Down and down and down they swam
To a depth they couldn’t believe
Yet on they pressed as they both held hands
Leaving those at the surface to grieve.
But don’t be sad they beg of you
They’re happy and will never part
They swim now amongst the mermaids
Together with their joined lovers’ heart.
That we could all find a happiness
Of such depth that we’d give up all
For true love turns hearts into heroes
Whilst without love our lives remain small.

©Joe Wilson – Amongst the mermaids…2016

Beyond that hill…

Battered by life, yet courageous still, he struggled with each step as he climbed up that hill. He lived all alone, he was now eighty-one, for his beloved wife Alice had long since passed on. And the shop in the village is at the top of the hill, he walked up there slowly on odd weekdays still.

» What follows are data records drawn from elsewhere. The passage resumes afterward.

-- ==== Sys2Proof/Machine/Live.lean ====
section
/-! DEFINITION. What registers show: views of state that no register stores (R14, R35-R39, R127, R155, R181, R252, R253, R273, R284,
R295, R354, R386, R395). -/

namespace Sys2Proof.Machine

/-- A register value. -/
def word (n : Nat) : Word := BitVec.ofNat 64 n

/-! Package. -/

/-- Key slots: programmed and revoked bits (R50). -/
def keyBitsOf (l : List KeySlot) : Nat := (l.zipIdx.map fun x => (b2n x.1.programmed + b2n x.1.revoked * 2) <<< (2 * x.2)).sum

/-- A sum of counters, saturating (R14). -/
def satSum (l : List Nat) : Word := word (min (2 ^ 64 - 1) l.sum)

/-- A package roll-up: the package's own count and those of its dies. -/
def State.rollUp (s : State) (own die : Nat) : Word := satSum ((s.reg own).toNat :: (List.range 20).map fun d => (s.reg (dieReg d die)).toNat)

/-- Bytes of the oldest fault record; none where the queue is empty (R342). -/
def State.oldestRec (s : State) : Bytes := match s.faults.queue with | r :: _ => r.bytes | [] => zeros 32

/-- Package registers that show other state. -/
def State.livePackage (s : State) (a : Nat) : Word :=
  if a = Reg.porDeviceId then regReset a ||| word (b2n Config.isF768 <<< 20)
  else if a = Reg.porSerial then Config.serial
  else if a = Reg.porKeyStatus then word (keyBitsOf s.porter.keys)
  else if a = Reg.porViewStatus then word s.porter.views.length
  else if a = Reg.fltRecStatus then word s.faults.queue.length
  else if Reg.fltRec 0 ≤ a ∧ a ≤ Reg.fltRec 3 then word (rdLe s.oldestRec (a - Reg.fltRec 0) 8)
  else if a = Reg.fltTransientCnt then s.rollUp a Reg.fltDieTransientCnt
  else if a = Reg.fltPermanentCnt then s.rollUp a Reg.fltDiePermanentCnt
  else s.reg a

/-! Dies. -/

/-- PORT_ATTACH of a tile die (Table 1-1): west, north, east and south edges of the 4 × 4 grid. -/
def portAttach (d : Nat) : Nat := b2n (d % 4 == 0) + b2n (d / 4 == 0) * 2 + b2n (d % 4 == 3) * 4 + b2n (d / 4 == 3) * 8

/-- STR_DIE_INFO but HBM_PRESENT (Tables 1-1, 1-9). -/
def dieInfo (d : Nat) : Nat :=
  if d < 16 then d + (d / 4) <<< 6 + (d % 4) <<< 8 + (dieStack d).getD 15 <<< 10 + portAttach d <<< 14
  else d + 1 <<< 5 + 15 <<< 10 + ((List.range 16).map fun t => if bit (portAttach t) (d - 16) then 2 ^ (20 + t) else 0).sum

/-- HELD and DOMAIN of a block (R352, R354). -/
def State.blockWord (s : State) (b : Nat) : Word :=
  s.reg (clkBlockA b) ||| word (b2n (s.heldOpen b) <<< 13 + b2n (!(s.domainOwners b).isEmpty) <<< 14)

/-- Registers of a tile die below its tile windows, and of any die. -/
def State.liveDie (s : State) (d off : Nat) : Word :=
  let a := dieReg d off
  if off = Reg.strDieInfo then s.reg a ||| word (dieInfo d)
  else if off = Reg.peeDieCfg then word (rdLe (s.peeEntry d) 0 8)
  else if d < 16 ∧ Reg.clkBlock 0 ≤ off ∧ off < Reg.clkBlock 32 then s.blockWord (32 * d + (off - Reg.clkBlock 0) / 8)
  else if d < 16 ∧ 0x8000 ≤ off ∧ off < 0x8100 ∧ off % 0x40 = 0x10 then
    s.hmStatus ((dieStack d).getD 0) ((off - 0x8000) / 0x40)
  else if d < 16 ∧ off = Reg.punHmDirty then word (s.ctrl ((dieStack d).getD 0)).dirty.length
  else s.reg a

/-! Tile windows. -/

/-- CTX_STATE of a context (Table 6-11). -/
def State.ctxCode (s : State) (t c : Nat) : Nat :=
  let y := s.tile t
  let x := y.ctx c
  if x.st = .idle then 0
  else if s.inLead t ∨ (y.modeHeld ∧ ¬ x.issued) then 3
  else
    match x.desc with
    | none => 1
    | some d =>
      let waits := dWaitEach d && !x.allDone && x.part == 0 && x.seen.isEmpty && !y.waitHolds d x.iter
      if x.issued then
        (if (dEngine d = .mesh ∨ (y.engine (dEngine d)).head? = some c ∨ ¬ (y.engine (dEngine d)).contains c) ∧ ¬ waits then 1 else 2)
      else if y.waitHolds d 0 ∧ s.canTake t d then 1 else 2

/-- DSC_STATUS. -/
def State.dscStatus (s : State) (t : Nat) : Nat :=
  let y := s.tile t
  ((List.range 4).map fun c => s.ctxCode t c <<< (2 * c)).sum + y.trigQ.length <<< 8 +
    b2n (y.timer 0).isSome <<< 12 + b2n (y.timer 1).isSome <<< 13 + b2n ((List.range 4).any fun c => (y.ctx c).shadow.isSome) <<< 14 +
    b2n y.handler.isSome <<< 15

/-- One bit for each index. -/
def bitsWhere (n : Nat) (f : Nat → Bool) : Nat := ((List.range n).map fun i => b2n (f i) <<< i).sum

/-- ACC_SLOT_CTRL: REMOTE_OPEN reads 0 on a reducer (R181, R187). -/
def State.slotCtrl (s : State) (t : Nat) : Nat :=
  let y := s.tile t
  let isRed := match y.idLogical with | some l => (s.reducerEntry l).isSome | none => false
  (if isRed then 0 else y.remoteOpen.toNat) + bitsWhere 16 (fun l => (y.slot l).terms != 0) <<< 16 +
    bitsWhere 16 (fun l => (y.slot l).poison) <<< 32

/-- VEC_OC_LIVE: lines that are VALID or DIRTY. -/
def Tile.liveLines (y : Tile) : Nat := bitsWhere 64 fun i => (y.line i).st == .valid || (y.line i).st == .dirty

/-- Registers of a tile window (R39, R77, R80, R106, R127, R155, R181, R391). -/
def State.tileShows (s : State) (t off : Nat) : Word :=
  let y := s.tile t
  if 0x80 ≤ off ∧ off < 0xC0 then mapGet 0 ((off - 0x80) / 8) y.counts
  else
    match off with
    | 0x00 => s.tilId t
    | 0x40 => word (s.dscStatus t)
    | 0x48 => word y.numMode.toNat
    | 0x50 => y.exc0
    | 0x58 => y.exc1
    | 0x60 => y.exc2
    | 0x68 => y.periodOverrun
    | 0x70 => y.shadowDropped
    | 0x78 => word (y.cntSel + (y.counter y.cntSel).toNat <<< 32)
    | 0xC0 => y.mtxStatus
    | 0xC8 => word y.rowSplit.toNat
    | 0xD0 => y.cvtStatus
    | 0xD8 => y.mtxGang
    | 0xE0 => word (y.ftq.length + y.vecFlags.toNat % 128 + bitsWhere 4 y.sumPending <<< 7)
    | 0xE8 => word y.liveLines
    | 0xF0 => y.accStatus
    | 0xF8 => word (s.slotCtrl t)
    | _ => 0

/-- The reset value that a register shows while its tile is in a reset: all but TIL_ID (R36). -/
def State.liveTile (s : State) (t off : Nat) : Word :=
  if s.tileInReset t ∧ 0x40 ≤ off then regReset (tileReg t off) else s.tileShows t off

/-! Port dies. -/

/-- Tokens of a shaper as a signed byte count (R259). -/
def State.tokenBytes (s : State) (e k : Nat) : Nat := toTwos 32 (s.tokens e k / 10000)

/-- Statistics that SCH_OBS_SEL selects (R273). -/
def State.obsShown (s : State) (n : Nat) : Obs :=
  let w := (s.reg (pdReg n Reg.schObsSel)).toNat
  mapGet Obs.empty (bits w 7 5 + 8 * bits w 8 8) (s.port (32 * n + bits w 4 0)).obs

/-- SWI_VOQ_DEPTH of the queue that SWI_VOQ_SEL selects (R252). -/
def State.voqShown (s : State) (n : Nat) : Word :=
  let w := (s.reg (pdReg n Reg.swiVoqSel)).toNat
  let l := s.voqOf (((32 * n + bits w 4 0) * 128 + bits w 11 5) * 8 + bits w 14 12)
  word (queueBytes l % 2 ^ 32 + l.length <<< 32)

/-- Buffers of a punnet in quarantine. -/
def Punnet.quarCount (p : Punnet) : Nat := (p.bufs.filter fun b => b.2.st == .quarantined || b.2.st == .quarDirty).length

/-- Registers of a port die. -/
def State.livePort (s : State) (n off : Nat) : Word :=
  let a := pdReg n off
  if off < 0x10000 then
    if off = Reg.ftmNow ∧ n = 0 then s.clk.ftm
    else if off = Reg.ftmStatus ∧ n = 0 then s.reg a ||| word (b2n s.inStep)
    else s.liveDie (16 + n) off
  else if off = Reg.swiVoqDepth then s.voqShown n
  else if 0x60000 ≤ off ∧ off < 0x60020 then
    let p := s.pool n ((off - 0x60000) / 8)
    word (p.freeCount + p.count <<< 32)
  else if off = Reg.punPkDirty then word (s.pdie n).dirty.length
  else if off = Reg.punPkQuar then word ((List.range 4).map fun i => (s.pool n i).quarCount).sum
  else if off = Reg.schObsMinmax then word ((s.obsShown n).min + (s.obsShown n).max <<< 32)
  else if off = Reg.schObsSamples then word (s.obsShown n).count
  else if Reg.schObsBin 0 ≤ off ∧ off < Reg.schObsBin 16 then word (mapGet 0 ((off - Reg.schObsBin 0) / 8) (s.obsShown n).bins)
  else if 0x80000 ≤ off ∧ off < 0x82000 ∧ 0x48 ≤ off % 0x100 ∧ off % 0x100 < 0x88 then
    word (s.tokenBytes (32 * n + (off - 0x80000) / 0x100) ((off % 0x100 - 0x48) / 8))
  else if off = Reg.rteNode then word s.node
  else if off = Reg.rteParked then word (s.pdie n).parked.length
  else if 0x190000 ≤ off ∧ off < 0x192000 ∧ off % 0x100 = 0 then
    s.reg a ||| word (bitsWhere 8 (fun c => s.drained (32 * n + (off - 0x190000) / 0x100) c) <<< 8)
  else if off = Reg.rmaStreams then word (s.pdie n).streams.length
  else s.reg a

/-- What a mapped register of the 48 MiB space shows. -/
def State.shows (s : State) (a : Nat) : Word :=
  if a < 0x1000000 then s.livePackage a
  else if a < 0x2000000 then
    let d := (a - 0x1000000) / 0x100000
    let off := (a - 0x1000000) % 0x100000
    if off < 0x10000 then s.liveDie d off else s.liveTile (2304 * d + (off - 0x10000) / 256) (off % 256)
  else s.livePort ((a - 0x2000000) / 0x400000) ((a - 0x2000000) % 0x400000)

end Sys2Proof.Machine
end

He promised his Alice that he’d never give in, though it was hard he took it on the chin. And to her memory he climbed up the hill every week, not saying much, he’d no breath left to speak. But there was another good reason why he went up like that, the cemetery’s up there and he went for a chat. With his Alice, who he loved for the whole of his life, who made him so happy while she was his wife.

He carried his bag with a flask filled with tea, and a small pack of biscuits which he ate about three. Together they chose a nice spot near a tree, where a bench had been placed by the council you see. He sat down and chatted to his Alice with a smile, and then listened as she answered him after a while. He knew that some people must have thought he was daft, he told this to Alice and together they laughed.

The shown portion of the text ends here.